Diffondiamo dal blog di Hurriya, la situazione sotto il regime egiziano e l’ultima lettera scitta da Sanaa dal carcere femminile di al-Qanater al Cairo:

Egitto – Nuove proteste, repressione e condanne a morte

Il 20 settembre scorso sono scoppiate delle proteste in tutto l’Egitto. Nella città di Assuan sono durate per giorni. Nel quartiere al-‘Awameya, circondato per giorni, la polizia ha assassinato a colpi di pistola Ueis al-Rawy, proprio sotto casa sua.

Come già successo precedentemente nei giorni successivi le proteste il regime ha messo in atto una dura repressione. Si contano più di 1943 arresti (almeno le persone ritrovate nei commissariati e procura dei servizi segreti). Tra loro anche la giornalista Basma Mustafa fermata mentre si recava a coprire quanto stava succedendo ad Assuan.

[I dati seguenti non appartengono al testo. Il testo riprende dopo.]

/-- PLANE_RESUME (R481): with the twin in service the plane resynchronises and then returns to RUN; without, it returns to RUN at once and its
partitions stay DOWN. -/
def planeResume (sess : Nat) (s : State) : State :=
  prosis sess 0x31 (fun s =>
    if s.mgmt.state ≠ .drained ∨ coresUp s < 3 then reply sess 0x31 .state [] s
    else if (dev s).twinPresent ∧ s.twn.twinInService = some true ∧ s.twn.state ≠ .lost then
      reply sess 0x31 .ok [] (twinEvent 6 (setTwn (fun t => { t with state := .resyncDst, resyncPct := 0, s2ok := false }) s))
    else
      let s := setTwn (fun t => { t with state := if (dev s).twinPresent then .alone else .none }) (serveOwn s)
      let s := setMgmt (fun m => { m with state := .run }) s
      reply sess 0x31 .ok [] (startRequesters s)) s

/-- Row PLANE_RESUME. -/
def execPlaneResume (sess : Nat) (s : State) : Outcome := runR (planeResume sess) s

end Sys2Proof.Machine
end

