-- ==== Sys2Proof/Machine/Link.lean ====
section
/-! DEFINITION. Bamom links (chapter 12): flits and units as bytes, retry, link items, training, narrowing, what takes a port down, and the flash
trays that answer on them. -/

namespace Sys2Proof.Machine

/-- A Bamom port that is UP. -/
def bamomUp (s : State) (p : Nat) : Bool := portUp s p && (portRec s p).protocol == 1

/-! ## Flits and units (R356 to R358) -/

/-- What a decoder of a channel's bytes knows of the unit that begins there: a protocol error, more bytes are needed, its length, or that it goes on to the
end of what is there (a TWIN unit, whose layout is internal to the pair). -/
inductive UnitLen where
  | bad | more | len (n : Nat) | rest
  deriving DecidableEq, Repr

/-- Payload bytes of a request's opcode (Table 2.2); none for an opcode the table does not have. -/
def opPayload : Nat → Option Nat
  | 0x01 | 0x02 | 0x31 => some 0
  | 0x10 | 0x12 | 0x40 => some 64
  | 0x11 => some 72
  | 0x20 | 0x21 | 0x22 | 0x23 | 0x24 | 0x25 | 0x26 | 0x27 | 0x28 | 0x30 => some 8
  | 0x2C => some 16
  | 0x2D | 0x32 => some 32
  | _ => none

/-- Bytes of a link item (Table 12.7). -/
def itemLen : Nat → Nat
  | 0xF3 => 32 | 0xF4 => 16 | 0xF5 => 64 | _ => 8

/-- Data bytes behind a tray's response header (Tables 2.2 and 12.9): those its tag asked for. -/
def answerLen (s : State) (p op tag : Nat) : Nat :=
  match op with
  | 0x01 => 64
  | 0x02 => ((s.mem.accs.find? fun a => a.port == p && a.aid % 65536 == tag).map (·.len)).getD 64
  | 0x80 | 0x83 => 4096
  | _ => 0

/-- The unit at the front of a channel's bytes (Table 12.3): its type must be one the channel and the port's role allow, its length within R125. -/
def unitAt (s : State) (p : Nat) (stream : Bool) (b : Bytes) : UnitLen :=
  let role := (portRec s p).role
  let t := fieldAt b 0 1
  let need (h n : Nat) : UnitLen := if b.length < h then .more else if n ≤ 16384 then .len n else .bad
  if stream then
    if (t = 0xD0 ∨ t = 0xD1) ∧ role = 0 then
      if b.length < 16 then .more
      else let n := bits (fieldAt b 4 4) 16 15; if n = 0 ∨ n > 16368 then .bad else .len (16 + n)
    else .bad
  else if t = 0xE8 then if role = 2 then .rest else .bad
  else if 0xF0 ≤ t ∧ t ≤ 0xF7 then need 1 (itemLen t)
  else if t = 0xE0 ∧ role = 0 then
    if b.length < 8 then .more else let n := bits (fieldAt b 4 4) 0 14; if 64 ≤ n ∧ n ≤ 9220 then .len (8 + n) else .bad
  else if 1 ≤ t ∧ t ≤ 0x7F ∧ role = 0 then need 1 (32 + (opPayload t).getD 0)
  else if ((1 ≤ t ∧ t ≤ 0x7F) ∨ (0x80 ≤ t ∧ t ≤ 0x83)) ∧ role = 1 then
    need 16 (16 + if bitAt (fieldAt b 4 4) 19 then answerLen s p t (bits (fieldAt b 0 4) 16 16) else 0)
  else .bad

/-- The units in a channel's bytes, and the bytes of one that is not whole; `none` after a protocol error. `old` bytes belong to a unit begun in an
earlier flit; a byte 0x00 where a unit would begin ends the flit's body. -/
def cutUnits (s : State) (p : Nat) (stream : Bool) : Nat → Bytes → Option (List Bytes × Bytes)
  | 0, b => some ([], b)
  | n + 1, b =>
    if b = [] ∨ fieldAt b 0 1 = 0 then some ([], [])
    else match unitAt s p stream b with
      | .bad => none
      | .more => some ([], b)
      | .rest => some ([b], [])
      | .len k =>
        if b.length < k then some ([], b)
        else match cutUnits s p stream n (b.drop k) with
          | none => none
          | some (us, r) => some (b.take k :: us, r)

/-- A request of an opcode that Table 2.2 does not have enters the command FIFO as any other, and fails step 3 (R27, R42). No other command of the table carries
it. -/
def unknownReq (p : Nat) (b : Bytes) (s : State) : State :=
  let w := fieldAt b 0 4
  let op := bits w 0 8
  let h : ReqHdr := {
    port := p, rid := bits w 8 12, part := bits w 20 7, cls := bits w 27 3, cmark := bitAt w 30, poison := bitAt w 31
    tag := fieldAt b 4 2, reissue := bitAt (fieldAt b 4 4) 29, addr := bits (fieldAt b 8 8) 0 52, key := BitVec.ofNat 32 (fieldAt b 16 4) }
  arriveBamom h (.unknown op) s
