-- ==== Sys2Proof/Machine/Rind.lean ====
section
/-! DEFINITION. Rind's commands (Table 15.5): keys, calving, seal material, owners; and the drain of a key rotation. -/

namespace Sys2Proof.Machine

/-! ## Sessions that close -/

/-- Several Prosis sessions close. -/
def closeAll (ns : List Nat) (s : State) : State := ns.foldl (fun s n => closeSess n s) s

/-- A Rind session ends; the Prosis session that carried it stays. -/
def closeRind (n : Nat) (s : State) : State := setSec (fun c => { c with sessions := c.sessions.filter fun x => x.sess ≠ n }) s

/-! ## What a Rind command passes before it executes -/

/-- A Rind session. -/
def rindAt (s : State) (n : Nat) : Option RindSess := s.sec.sessions.find? fun x => x.sess == n

/-- A refusal: an SPDM ERROR response with its vendor-defined error data, 0 where the spec gives none. -/
def rindErr (sess code err : Nat) (s : State) : State := tell (.rindErr sess code err) s

/-- A Rind answer. -/
def rindOk (sess code : Nat) (body : Bytes) (s : State) : State := tell (.rind sess code true body) s

/-- A Rind command of a session: one that is not established carries none; a claim session carries NONCE and CLAIM only, another one no CLAIM (R446,
R447, R467). -/
def rind (sess code : Nat) (f : RindSess → State → State) (s : State) : State :=
  match rindAt s sess with
  | none => s
  | some x =>
    if !x.ready then s
    else if x.claim && decide (code ≠ 0x04 ∧ code ≠ 0x20) || !x.claim && decide (code = 0x20) then rindErr sess code 0 s
    else f x s

/-- An owner-signed command (R449): the signature, by an installed key, covers the command bytes, the part and the session's nonce. -/
def signedOk (s : State) (x : RindSess) (cmd : Bytes) (g : OwnerSig) : Bool :=
  match x.nonce, aget s.nv.ownerKeys g.keyId with
  | some n, some key => Config.ecdsaOk key (cmd ++ Config.deviceIdHash ++ natLe 32 n.toNat) g.sig
  | _, _ => false

/-- An owner-signed command, executed when its signature verifies. -/
def ownerSigned (sess code : Nat) (cmd : Bytes) (g : OwnerSig) (f : State → State) (s : State) : State :=
  rind sess code (fun x s => if signedOk s x (natLe 1 code ++ cmd) g then f s else rindErr sess code 0 s) s

/-- The last steps of the OTP generation are kept (R451): GEN_EXHAUSTED at `top` and above. -/
def genLeft (s : State) (top : Nat) : Bool := decide (s.nv.ownGen < top)

/-! ## Region keys (R25, R31, R33, R35) -/

/-- KEY_ROTATE: a new key for a valid range index; refused while the twin is present, unreachable and not adopted. It is reported once every request
checked under the old view has been answered. -/
def keyRotate (sess range : Nat) (s : State) : State :=
  rind sess 0x01 (fun _ s =>
    let e := rangeOf s range
    if (dev s).twinPresent && !twinUp s && !s.twn.servesTwin then rindErr sess 0x01 0x0002 s
    else if !e.valid then rindErr sess 0x01 0 s
    else
      let (k, s) := takeKey s
      let ids := checkedIds s
      let s := tableChanged { s with img := { s.img with ranges := aset s.img.ranges range { e with key := k } } }
      let s := setSec (fun c => { c with
        revoked := c.revoked.filter (· ≠ range), rots := c.rots ++ [{ range := range, sess := sess, key := k, drain := ids }] }) s
      sendTwin (.keys [(range, k)]) s) s

/-- The requests of a drain have all been answered (R33). -/
def drained (s : State) (ids : List Nat) : Bool := ids.all fun id => !(findReq s id).any fun r => !r.released

/-- The twin reports a key it has written (R35). For a rotation of this plane it stands for the twin's acknowledgement, its drain included; another key is
one the twin has drawn: it is written here, and acknowledged once this plane's requests are answered. -/
def twinKey (range : Nat) (key : Word32) (s : State) : State :=
  let e := rangeOf s range
  if !twinUp s then s
  else if s.sec.rots.any fun r => r.range == range && r.key == key then
    setSec (fun c => { c with rots := c.rots.map fun r => if r.range = range ∧ r.key = key then { r with twinOk := true } else r }) s
  else if !e.valid ∨ key = 0 ∨ e.key = key then s
  else
    let ids := checkedIds s
    let s := tableChanged { s with img := { s.img with ranges := aset s.img.ranges range { e with key := key } } }
    setSec (fun c => { c with
      revoked := c.revoked.filter (· ≠ range), rots := c.rots ++ [{ range := range, sess := 0, key := key, drain := ids, peer := true }] }) s

/-- Row KEY_ROTATE, from a Rind session or from the twin (DESIGN CHOICE, assumption 60: what the twin reports of a rotation comes by this row). -/
def execKeyRotate (by_ : RotateBy) (range : Nat) (s : State) : Outcome :=
  runR (match by_ with
    | .session n => keyRotate n range
    | .twin k => twinKey range k) s

/-- A rotation is complete: what was checked under the old key is answered here, and on the twin unless this plane has none or has adopted it (R33, R35). -/
def rotDone (s : State) (r : Rotation) : Bool :=
  drained s r.drain && (r.peer || r.twinOk || !(dev s).twinPresent || s.twn.servesTwin)

/-- A rotation that is complete is reported to its sender and to every Rind session of a fabric manager; one the twin made is acknowledged to it. -/
def rotTell (s : State) (r : Rotation) : State :=
  keyTell false r.range r.key (if r.peer then sendTwin (.keys [(r.range, r.key)]) s else rindOk r.sess 0x01 (natLe 4 r.key.toNat) s)

/-- ACCESS_DRAIN_DONE (R33): the rotations that are complete are reported. -/
def accessDrainDone (s : State) : State :=
  (s.sec.rots.filter (rotDone s)).foldl rotTell (setSec (fun c => { c with rots := c.rots.filter fun r => !rotDone s r }) s)

/-- Row ACCESS_DRAIN_DONE. -/
def execAccessDrainDone (s : State) : Outcome := runR accessDrainDone s

/-- KEY_REPORT: the aperture key of a partition and the region keys of the valid ranges it owns, by index. -/
def keyReport (sess part : Nat) (s : State) : State :=
  rind sess 0x02 (fun _ s =>
    let mine := s.img.ranges.filter fun e => e.2.valid && e.2.owner == part
    rindOk sess 0x02 (natLe 4 (agetD s.eng.apKeys part 0).toNat ++ mine.flatMap fun e => natLe 2 e.1 ++ natLe 4 e.2.key.toNat) s) s

/-- Row KEY_REPORT. -/
def execKeyReport (sess part : Nat) (s : State) : Outcome := run (keyReport sess part) s

/-- CALVE (R418, R419): cause 0, never refused. -/
def calveCmd (sess : Nat) (parts : List Nat) (s : State) : State :=
  rind sess 0x03 (fun _ s => rindOk sess 0x03 [] (calveSome 0 parts s)) s

/-- Row CALVE. -/
def execCalve (sess : Nat) (parts : List Nat) (s : State) : Outcome := runR (calveCmd sess parts) s

/-- NONCE (R449): 32 bytes for the session's signed commands. -/
def nonceCmd (sess : Nat) (s : State) : State :=
  rind sess 0x04 (fun _ s =>
    let (n, s) := takeDraw s
    let v := BitVec.ofNat 256 n
    rindOk sess 0x04 (natLe 32 v.toNat)
      (setSec (fun c => { c with sessions := c.sessions.map fun x => if x.sess = sess then { x with nonce := some v } else x }) s)) s

/-- Row NONCE. -/
def execNonce (sess : Nat) (s : State) : Outcome := run (nonceCmd sess) s

/-! ## Seal material (R459, R460, R465) -/

/-- SEAL_SECRET_SET: refused while a partition owns a sealed range, and once the generation is at 4,094; the generation advances. -/
def sealSecretSet (sess : Nat) (secret : BitVec 256) (g : OwnerSig) (s : State) : State :=
  ownerSigned sess 0x05 (natLe 32 secret.toNat) g (fun s =>
    if !genLeft s 4094 then rindErr sess 0x05 0x0001 s
    else if s.img.ranges.any fun e => e.2.valid && e.2.sealed then rindErr sess 0x05 0 s
    else rindOk sess 0x05 [] (setNv (fun v => { v with sealSecret := some secret, ownGen := v.ownGen + 1, storeGen := v.ownGen + 1 }) s)) s

/-- Row SEAL_SECRET_SET. -/
def execSealSecretSet (sess : Nat) (secret : BitVec 256) (sg : OwnerSig) (s : State) : Outcome := run (sealSecretSet sess secret sg) s

/-- The nonces of a pair as bytes: a partition and 16 bytes each. -/
def packNonces (l : List (Nat × BitVec 128)) : Bytes := l.flatMap fun e => natLe 1 e.1 ++ natLe 16 e.2.toNat

/-- Nonces of such bytes. -/
def nonceList : Nat → Bytes → List (Nat × BitVec 128)
  | 0, _ => []
  | n + 1, b => if b.length < 17 then [] else (fieldAt b 0 1 % 128, BitVec.ofNat 128 (fieldAt b 1 16)) :: nonceList n (b.drop 17)

/-- Pair number of this plane. -/
def pairNo (s : State) : Nat := ownPlane s / 2

/-- SEAL_EXPORT: the nonces wrapped under the seal secret; there is nothing to wrap them with before one is installed. -/
def sealExport (sess : Nat) (s : State) : State :=
  rind sess 0x06 (fun _ s => match s.nv.sealSecret with
    | none => rindErr sess 0x06 0 s
    | some k => rindOk sess 0x06 (Config.wrap k.toNat (dev s).domainId (pairNo s) (packNonces s.nv.nonces)) s) s

/-- Row SEAL_EXPORT. -/
def execSealExport (sess : Nat) (s : State) : Outcome := run (sealExport sess) s

/-- SEAL_IMPORT: a blob of this pair is installed on a plane that holds no nonces for it. -/
def sealImport (sess : Nat) (blob : Bytes) (g : OwnerSig) (s : State) : State :=
  ownerSigned sess 0x07 blob g (fun s =>
    match s.nv.sealSecret.bind fun k => Config.unwrap k.toNat (dev s).domainId (pairNo s) blob with
    | some b => if s.nv.nonces = [] then rindOk sess 0x07 [] (setNv (fun v => { v with nonces := nonceList b.length b }) s) else rindErr sess 0x07 0 s
    | none => rindErr sess 0x07 0 s) s

/-- Row SEAL_IMPORT. -/
def execSealImport (sess : Nat) (blob : Bytes) (sg : OwnerSig) (s : State) : Outcome := run (sealImport sess blob sg) s

/-! ## Owners (R446 to R451) -/

/-- OWNER_KEY_ADD: at most four keys, each under its own key_id. -/
def ownerKeyAdd (sess keyId : Nat) (key : Bytes) (g : OwnerSig) (s : State) : State :=
  ownerSigned sess 0x10 (natLe 4 keyId ++ key) g (fun s =>
    if s.nv.ownerKeys.length ≥ 4 ∨ (aget s.nv.ownerKeys keyId).isSome then rindErr sess 0x10 0 s
    else rindOk sess 0x10 [] (setNv (fun v => { v with ownerKeys := v.ownerKeys ++ [(keyId, key)] }) s)) s

/-- Row OWNER_KEY_ADD. -/
def execOwnerKeyAdd (sess keyId : Nat) (key : Bytes) (sg : OwnerSig) (s : State) : Outcome := run (ownerKeyAdd sess keyId key sg) s

/-- OWNER_KEY_REVOKE: signed by another installed key; the last key stays; the generation advances, and its last steps are kept for RELEASE. -/
def ownerKeyRevoke (sess keyId : Nat) (g : OwnerSig) (s : State) : State :=
  ownerSigned sess 0x11 (natLe 4 keyId) g (fun s =>
    if !genLeft s 4094 then rindErr sess 0x11 0x0001 s
    else if g.keyId = keyId ∨ (aget s.nv.ownerKeys keyId).isNone ∨ s.nv.ownerKeys.length ≤ 1 then rindErr sess 0x11 0 s
    else rindOk sess 0x11 [] (setNv (fun v => { v with ownerKeys := adel v.ownerKeys keyId, ownGen := v.ownGen + 1, storeGen := v.ownGen + 1 }) s)) s

/-- Row OWNER_KEY_REVOKE. -/
def execOwnerKeyRevoke (sess keyId : Nat) (sg : OwnerSig) (s : State) : Outcome := run (ownerKeyRevoke sess keyId sg) s

/-- MGMT_CA_SET: the management CA is replaced and every open TLS session is closed. -/
def mgmtCaSet (sess : Nat) (ca : Bytes) (g : OwnerSig) (s : State) : State :=
  ownerSigned sess 0x12 ca g (fun s =>
    let s := rindOk sess 0x12 [] (setNv (fun v => { v with mgmtCa := ca }) s)
    closeAll (s.mgmt.sessions.map (·.sess)) s) s

/-- Row MGMT_CA_SET. -/
def execMgmtCaSet (sess : Nat) (ca : Bytes) (sg : OwnerSig) (s : State) : Outcome := run (mgmtCaSet sess ca sg) s

/-- CRL_SET: the revocation list, of at most 256 entries (R466), is replaced; sessions of revoked clients are closed. -/
def crlSet (sess : Nat) (serials : List Nat) (g : OwnerSig) (s : State) : State :=
  ownerSigned sess 0x13 (serials.flatMap (natLe 20)) g (fun s =>
    if serials.length > 256 then rindErr sess 0x13 0 s
    else
      let s := rindOk sess 0x13 [] (setNv (fun v => { v with crl := serials }) s)
      let bad := (s.sec.sessions.filter fun x => (x.cert :: x.issuers).any (· ∈ serials) && !x.claim).map (·.sess)
      let s := closeAll ((s.mgmt.sessions.filter fun x => (x.cert :: x.issuers).any (· ∈ serials) && !x.claim).map (·.sess)) s
      bad.foldl (fun s n => closeRind n s) s) s

/-- Row CRL_SET. -/
def execCrlSet (sess : Nat) (serials : List Nat) (sg : OwnerSig) (s : State) : Outcome := run (crlSet sess serials sg) s

/-- RELEASE (R450): every partition is calved, then owner keys, management CA, revocation list, seal secret and nonces are erased and the generation
advances; the serial floor is kept. -/
def releaseCmd (sess : Nat) (g : OwnerSig) (s : State) : State :=
  ownerSigned sess 0x14 [] g (fun s =>
    if !genLeft s 4095 then rindErr sess 0x14 0x0001 s
    else
      let s := calve 10 allParts s
      rindOk sess 0x14 [] (setNv (fun v => { v with
        owned := false, ownerKeys := [], mgmtCa := [], crl := [], sealSecret := none, nonces := [], ownGen := v.ownGen + 1, storeGen := v.ownGen + 1 }) s)) s

/-- Row RELEASE. -/
def execRelease (sess : Nat) (sg : OwnerSig) (s : State) : Outcome := runR (releaseCmd sess sg) s

/-- SEC_OWN_STATE.claim_open: UNOWNED, and the strap was high at the last cold reset (R446). -/
def claimOpen (s : State) : Bool := s.sec.strap && !s.nv.owned

/-- CLAIM: the first owner key and the management CA are installed, and every claim session closes. -/
def claimCmd (sess keyId : Nat) (key ca : Bytes) (s : State) : State :=
  rind sess 0x20 (fun _ s =>
    if !claimOpen s then rindErr sess 0x20 0 s
    else
      let s := setNv (fun v => { v with owned := true, ownerKeys := [(keyId, key)], mgmtCa := ca }) s
      let s := rindOk sess 0x20 [] s
      let rs := (s.sec.sessions.filter (·.claim)).map (·.sess)
      let s := closeAll ((s.mgmt.sessions.filter (·.claim)).map (·.sess)) s
      rs.foldl (fun s n => closeRind n s) s) s

/-- Row CLAIM. -/
def execClaim (sess keyId : Nat) (key ca : Bytes) (s : State) : Outcome := run (claimCmd sess keyId key ca) s

end Sys2Proof.Machine
end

Dopo alcune ore di fermo è stata rilasciata. 

Sempre negli stessi giorni il regime ha eseguito le condanne a morte di 49 persone (fonte); 15 di loro erano prigionieri politici; 13 avevano preso parte – secondo l’accusa – ad una ribellione dentro il carcere di Tora al Cairo in cui erano rimaste uccise anche 3 guardie. Quello che è successo in quei giorni di fine settembre non è stato mai chiarito. Ma la rapidità con cui gli imputati sono stati impiccati è la prova che il regime vuole nascondere per sempre la verità. 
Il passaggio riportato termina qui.